China’s focus on advanced manufacturing in the global production system rests on the crucial assumption of a smooth trading process along the entire supply chain. Trump’s tariff wars woke Chinese leaders to the dangers of this assumption. The main issue is not whether a ban like the ZTE event actually takes place. Rather, it is about the recurring possibility that the country could be subject to such an unpredictable event.
For China, the issue of the lack of control over core technology suddenly re-emerged in public discussion. Chips in a cellphone are an example of core technology components, just like engines in a plane — or the ball in a ballpoint pen. Premier Li Keqiang once quipped that despite its billions of pens produced each year, China still cannot make the ball in a ballpoint pen.
But few people in China now joke about chips in electronics and IT products. These are not only expensive components in terms of value added; they are also associated with industries that are strategic to the economy. Without core components such as chips, China’s industrial plan suddenly became more vulnerable.
3) What will China’s industrial strategy look like now?
Paradoxically, while Made in China 2025 was not as aggressive as the White House portrayed, the tariff war launched by Trump will almost certainly propel China to come up with a more ambitious industrial strategy. Commentators in China had already begun to discuss how to design new strategies to avoid vulnerability.
Granted, the world is an increasingly interdependent place. Even while depending on each other, however, countries still hedge their bets. Some analysts have asked whether there are similarly irreplaceable assets on the Chinese side – such as rare earth elements exported to the United States – to be used as reciprocal leverage. But it is doubtful that these materials are important enough to the U.S. economy.
Techno-nationalism is clearly on the rise in China. And Beijing will revive an emphasis on indigenous innovation in core technology, proposed by former president Hu Jintao and mentioned in several recent speeches by President Xi Jinping. There has also been renewed talk this spring about self-reliance and national interest, echoing back to the Maoist period.
But developing core technology is not easy, even for large firms. Huawei and ZTE, for instance, have invested a large percentage of their revenue in research and development. Internally, Huawei endorsed a “wolf culture” of the survival of the fittest, and some of its employees moved mattresses on which to sleep into their offices to provide fast solutions for problems. ZTE is a close second in competitiveness. Yet even these top-echelon firms are not able to completely control core technology.

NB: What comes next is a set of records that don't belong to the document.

-- ==== Sys2Proof/Machine/Dispatch.lean ====
section
/-!
DEFINITION. The meaning of every command, one arm per constructor of `Instr`: each arm is one call of the command's own
meaning, or a rejection by name.
-/
namespace Sys2Proof.Machine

The knowledge of these past challenges suggests that China is likely to combine the broader Made in China 2025 advanced manufacturing goals with indigenous innovation in cutting-edge technology – here’s a good comparison of these approaches.
For China and other countries, though, the current trade provocations do give reason to rethink the neoliberal picture of mutually beneficial trade. After all, the ZTE example just demonstrated countries can still be “Trumped” if they adhere too much to global interdependence.
Ling Chen is assistant professor at the School of Advanced International Studies at Johns Hopkins University and the author of “Manipulating Globalization: The Influence of Bureaucrats on Business in China.”